Dr. Thad Waites, chairman of the Mississippi State Board of Health, has come out against Initiative 65, saying the board of health isn’t meant to handle the duties laid out in the amendment.

“When I first saw it, I kind of said, ‘Whoa, I can’t believe this," because it puts everything on the state health department and it just looked like it was going to be tremendously difficult,” Waites said.

Grantham says state health departments in other states handle medical marijuana, adding that her group sat down with the board to get their insight on the initiative.

“It pertains to public health.
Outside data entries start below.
/-! ## How a loop of frame steps ends -/

theorem frameLoop_add (m n : Nat) (s : State) : frameLoop (m + n) s = frameLoop n (frameLoop m s) := by
  induction m generalizing s with
  | zero => rw [Nat.zero_add, frameLoop_zero]
  | succ m ih =>
    rw [Nat.succ_add, frameLoop_succ, frameLoop_succ]
    split
    · next hp => rw [frameLoop_idle n hp]
    · exact ih _

/-- Given as many steps as frames fit the bytes that remain, and one more, the loop ends in a frame step, before which
everything holds that storing a frame keeps. -/
theorem frameLoop_eq_last {P : State → Prop}
    (keeps : ∀ u r, P u → decodeFrame u.cfg u.phase.isSingle (rxRest u) = .ok r → (storePacket r u).phase ≠ .idle →
      P (storePacket r u))
    {n : Nat} {s : State} (hP : P s) (hs : s.phase ≠ .idle) (hn : (s.rxlen.toNat - s.cur.toNat) / 36 < n) :
    ∃ u, P u ∧ frameLoop n s = frameStep u ∧ (frameStep u).phase = .idle := by
  induction n generalizing s with
  | zero => exact absurd hn (Nat.not_lt_zero _)
  | succ n ih =>
    rw [frameLoop_succ, if_neg hs]
    by_cases hidle : (frameStep s).phase = .idle
    · exact ⟨s, hP, frameLoop_idle n hidle, hidle⟩
    · rcases frameStep_cases s with ⟨r, -, he⟩ | ⟨r, hd, he⟩ <;> rw [he] at hidle ⊢
      · exact absurd rfl hidle
      · obtain ⟨hcur, hmin, hle⟩ := storePacket_cur_toNat hd
        refine ih (keeps s r hP hd hidle) hidle ?_
        rw [storePacket_rxlen, hcur]
        omega

theorem startFrames_phase_ne_idle (single : Bool) (s : State) : (startFrames single s).phase ≠ .idle := nofun

theorem frameBound_spec (single : Bool) (s : State) :
    ((startFrames single s).rxlen.toNat - (startFrames single s).cur.toNat) / 36 < frameBound s :=
  Nat.lt_succ_self _

theorem frameLoop_frameBound_phase (single : Bool) (s : State) :
    (frameLoop (frameBound s) (startFrames single s)).phase = .idle := by
  obtain ⟨u, -, he, hidle⟩ := frameLoop_eq_last (P := fun _ => True) (fun _ _ _ _ _ => trivial) trivial
    (startFrames_phase_ne_idle single s) (frameBound_spec single s)
  exact he ▸ hidle

/-- Settles O46: the loop has ended after `frameBound s` steps, and the steps beyond change nothing (`frameLoop_add`). -/
theorem frameLoopEndsWithinBound : Obligations.FrameLoopEndsWithinBound := by
  intro s single n hn
  have hidle := frameLoop_frameBound_phase single s
  have heq : frameLoop n (startFrames single s) = frameLoop (frameBound s) (startFrames single s) := by
    rw [← Nat.add_sub_cancel' hn, frameLoop_add, frameLoop_idle _ hidle]
  exact ⟨heq ▸ hidle, heq⟩

/-- Settles O52: only an ENCODE can stop (`exec_stops`), and each command ends with the phase idle. -/
theorem everyInstructionCompletes : Obligations.EveryInstructionCompletes := by
  intro i s hwritten
  refine ⟨?next, fun hi => ?idle⟩
  case next =>
    by_contra h
    obtain ⟨rfl, hc, -⟩ := exec_stops fun t ht => h ⟨t, ht⟩
    exact Bool.false_ne_true (hc.symm.trans (hwritten rfl))
  case idle =>
    simp only [List.mem_cons, List.not_mem_nil, or_false] at hi
    rcases hi with rfl | rfl | rfl | rfl
    · exact ⟨_, exec_nop s, rfl⟩
    · cases h : encodeRequest s.cfg s.er with
      | error r => exact ⟨_, exec_encode_of_error (hwritten rfl) h, rfl⟩
      | ok pkt => exact ⟨_, exec_encode_of_ok (hwritten rfl) h, rfl⟩
    · exact ⟨_, exec_decode s, frameStep_phase_of_single rfl⟩
    · exact ⟨_, exec_parse s, frameLoop_frameBound_phase false s⟩

/-! ## DECODE -/

/-- The first frame step of a command sees the whole datagram. -/
theorem rxRest_startFrames (single : Bool) (s : State) : rxRest (startFrames single s) = datagram s := rfl

theorem exec_decode_of_ok {s : State} {r : PacketRecord} (h : decodeFrame s.cfg true (datagram s) = .ok r) :
    exec .decode s = .next (storePacket r (startFrames true s)) := by
  rw [exec_decode, frameStep_ok (r := r) h]

theorem exec_decode_of_error {s : State} {r : FormatReject} (h : decodeFrame s.cfg true (datagram s) = .error r) :
    exec .decode s = .next (raiseFormat r (startFrames true s)) := by
  rw [exec_decode, frameStep_error (r := r) h]

/-- The one packet of a datagram ends it. -/
theorem storePacket_startFrames_cur {s : State} {r : PacketRecord}
    (h : decodeFrame s.cfg true (datagram s) = .ok r) (single : Bool) :
    (storePacket r (startFrames single s)).cur = s.rxlen := by
  obtain ⟨-, -, -, -, hend, -⟩ := decodeFrame_ok h
  rw [storePacket_cur, startFrames_cur]
  exact (BitVec.zero_add _).trans (BitVec.eq_of_toNat_eq ((hend rfl).trans (datagram_length s)))

/-- Settles O40: DECODE is one frame step from the cleared registers. -/
theorem stateAfterDecode : Obligations.StateAfterDecode := by
  intro s
  refine ⟨_, exec_decode s, (startFrames_sameButOut true s).trans (frameStep_sameButOut _),
    frameStep_phase_of_single rfl, fun r h => ?ok, fun r h => ?error⟩
  case ok =>
    rw [frameStep_ok (r := r) h]
    exact ⟨rfl, rfl, rfl, storePacket_startFrames_cur h true, rfl⟩
  case error =>
    rw [frameStep_error (r := r) h]
    exact ⟨rfl, rfl, rfl, rfl, rfl⟩

/-! ## The frames that a command has stored -/

/-- In the middle of a DECODE or PARSE the registers count the records stored so far, and none has wrapped. -/
structure Stored (u : State) (rs : List PacketRecord) : Prop where
  status : u.status = statusNone
  outq : u.outq = rs
  outn : u.outn.toNat = rs.length
  fcnt : u.fcnt = u.outn
  cur : u.cur.toNat = sizeSum rs
  headers : 36 * rs.length ≤ sizeSum rs
  inside : u.cur.toNat ≤ u.rxlen.toNat

theorem stored_startFrames (single : Bool) (s : State) : Stored (startFrames single s) [] where
  status := rfl
  outq := rfl
  outn := rfl
  fcnt := rfl
  cur := rfl
  headers := Nat.le_refl 0
  inside := Nat.zero_le _

theorem Stored.storePacket {u : State} {rs : List PacketRecord} (h : Stored u rs) {b : Bool} {r : PacketRecord}
    (hd : decodeFrame u.cfg b (rxRest u) = .ok r) : Stored (storePacket r u) (rs ++ [r]) := by
  obtain ⟨hcur, hmin, hle⟩ := storePacket_cur_toNat hd
  have hrx := u.rxlen.isLt
  have hroom := h.headers
  have hsum := h.cur
  have houtn : (u.outn + 1).toNat = u.outn.toNat + 1 := BitVec.toNat_add_of_lt (by
    rw [h.outn]
    show rs.length + 1 < 2 ^ 16
    omega)
  exact
    { status := h.status
      outq := by rw [storePacket_outq, h.outn, h.outq, List.take_length]
      outn := by rw [storePacket_outn, houtn, h.outn, List.length_append]; rfl
      fcnt := by rw [storePacket_fcnt, storePacket_outn, h.fcnt]
      cur := by rw [hcur, hsum, sizeSum_append]
      headers := by rw [sizeSum_append, List.length_append, List.length_singleton]; omega
      inside := hle }

/-! ## PARSE -/

theorem Frames.snoc {cfg : Config} {s rest : List Byte} {rs : List PacketRecord} (h : Frames cfg s rs rest)
    {r : PacketRecord} (hr : decodeFrame cfg false rest = .ok r) :
    Frames cfg s (rs ++ [r]) (rest.drop r.hdr.size.toNat) := by
  induction h with
  | none s => exact .frame hr (.none _)
  | frame hq _ ih => exact .frame hq (ih hr)

/-- In the middle of a PARSE of `s`: the records stored so far are the frames at the start of the datagram. -/
structure Parsed (s u : State) (rs : List PacketRecord) : Prop extends Stored u rs where
  same : SameButOut s u
  phase : u.phase = .header false
  frames : Frames s.cfg (datagram s) rs (rxRest u)
  more : rs ≠ [] → u.cur ≠ u.rxlen

/-- What a frame that is stored leaves of the datagram. -/
theorem rxRest_storePacket {u : State} (hw : Memory.wf u.rxbuf) {b : Bool} {r : PacketRecord}
    (hd : decodeFrame u.cfg b (rxRest u) = .ok r) : rxRest (storePacket r u) = (rxRest u).drop r.hdr.size.toNat := by
  rw [rxRest_eq_drop (s := storePacket r u) hw, rxRest_eq_drop hw, List.drop_drop, (storePacket_cur_toNat hd).1]
  rfl

theorem Parsed.frames_storePacket {s u : State} {rs : List PacketRecord} (hw : Memory.wf s.rxbuf) (h : Parsed s u rs)
    {r : PacketRecord} (hd : decodeFrame u.cfg false (rxRest u) = .ok r) :
    Frames s.cfg (datagram s) (rs ++ [r]) (rxRest (Machine.storePacket r u)) := by
  rw [rxRest_storePacket (h.same.rxbuf.symm ▸ hw) hd]
  exact h.frames.snoc (h.same.cfg ▸ hd)

theorem Parsed.storePacket {s u : State} {rs : List PacketRecord} (hw : Memory.wf s.rxbuf) (h : Parsed s u rs)
    {r : PacketRecord} (hd : decodeFrame u.cfg false (rxRest u) = .ok r)
    (hphase : (Machine.storePacket r u).phase ≠ .idle) : Parsed s (Machine.storePacket r u) (rs ++ [r]) :=
  { h.toStored.storePacket hd with
    same := h.same.trans (storePacket_sameButOut r u)
    phase := (storePacket_phase_of_ne_idle hphase).1
    frames := h.frames_storePacket hw hd
    more := fun _ => (storePacket_phase_of_ne_idle hphase).2 }

theorem parsed_startFrames (s : State) : Parsed s (startFrames false s) [] :=
  { stored_startFrames false s with
    same := startFrames_sameButOut false s
    phase := rfl
    frames := .none _
    more := fun h => absurd rfl h }
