-- ==== Sys2Proof/Machine/Flags.lean ====
section
/-! DEFINITION. The status bytes software reads (R46): what each is computed from. -/

namespace Sys2Proof.Machine

/-- IN 0x20: the in-service or the request register, as last selected (R123, R185). -/
def Pic.statusByte (p : Pic) : Byte := if p.readIsr then p.isr else p.irr

/-- `hasInt()` (R174). -/
def Pic.hasInt (p : Pic) : Bool := p.pending != 0

/-- IN 0x08: bit i is 1 iff channel i's count is 0xFFFF (R124, R214). -/
def Dma.statusByte (d : Dma) : Byte :=
  0#4 ++ BitVec.ofBool (d.ch[3].count == 0xFFFF) ++ BitVec.ofBool (d.ch[2].count == 0xFFFF)
    ++ BitVec.ofBool (d.ch[1].count == 0xFFFF) ++ BitVec.ofBool (d.ch[0].count == 0xFFFF)

/-- The retrace pattern of a phase: 9, 0, 8, 1 (R127, R316). -/
def retracePattern (phase : BitVec 2) : Byte :=
  if phase = 0 then 9 else if phase = 1 then 0 else if phase = 2 then 8 else 1

/-- A status read of the CRTController: the pattern, and the phase advanced (R316). -/
def Crtc.readStatus (c : Crtc) : Byte × Crtc :=
  (retracePattern c.retracePhase, { c with retracePhase := c.retracePhase + 1 })

/-- A status read of the EGAController: the script while it lasts, then the wrapped CRTController's cycle (R341). -/
def Ega.readStatus (e : Ega) (cfg : Config) : Byte × Ega :=
  match cfg.egaScript[e.test]? with
  | some b => (b, { e with test := e.test + 1 })
  | none => (e.crtc.readStatus.1, { e with crtc := e.crtc.readStatus.2 })

/-- The status of the FloppyController while a result is unread (R129, R384). -/
def fdcResultStatus (cfg : Config) : Byte := cfg.fdcMsrIdle ||| cfg.fdcMsrResult

/-- The result code of a RECALIBRATE or SEEK that ends on a cylinder: seek-end, and track-0 on cylinder 0 (R390, R392). -/
def seekResult (cfg : Config) (cylinder : Nat) : Byte :=
  if cylinder = 0 then cfg.fdcStSeekEnd ||| cfg.fdcStTrack0 else cfg.fdcStSeekEnd

/-- The output line that a completed load sets: true in modes 2 and 3 (R237). -/
def loadOutput (m : Mode) : Bool := m = .m2 || m = .m3

end Sys2Proof.Machine
end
This is a medical issue," Grantham said. “Someone has to regulate it and in other states, their state department of health is a standard regulatory agency for these programs.”

Waites is also concerned with the lack of control the legislature would have moving forward if it was passed.

“When it goes into the constitution, nobody can touch it without later having to do another constitutional amendment," Waites said.

The legislature’s option, Alternative 65A, would give the opportunity for changes, but Grantham argues it doesn’t require any action by the legislature.

“They don’t have a list of qualifying medical conditions, they don’t have a framework for how it would function, they don’t have a program start date," Grantham said. "There’s nothing in there that requires them to ever do anything.”

Waites adds that with Initiative 65, all of the taxes on the medical marijuana industry go back into the program.

“There is no benefit to the municipalities, to the state government, to the general fund," Waites said.

Grantham included that this would not allow the use of recreational medical marijuana, and the initiative does outline 22 illnesses that would qualify people for medical marijuana use.

“It requires that doctor certification, there’s medical marijuana ID cards, there are checks and balances. It is 100% medical,” Grantham said.

Waites also said the Mississippi State Medical Association and the American Medical Association are against the measure, but Grantham said polls show 81% of Mississippians are in favor of medical marijuana use for patients who are suffering.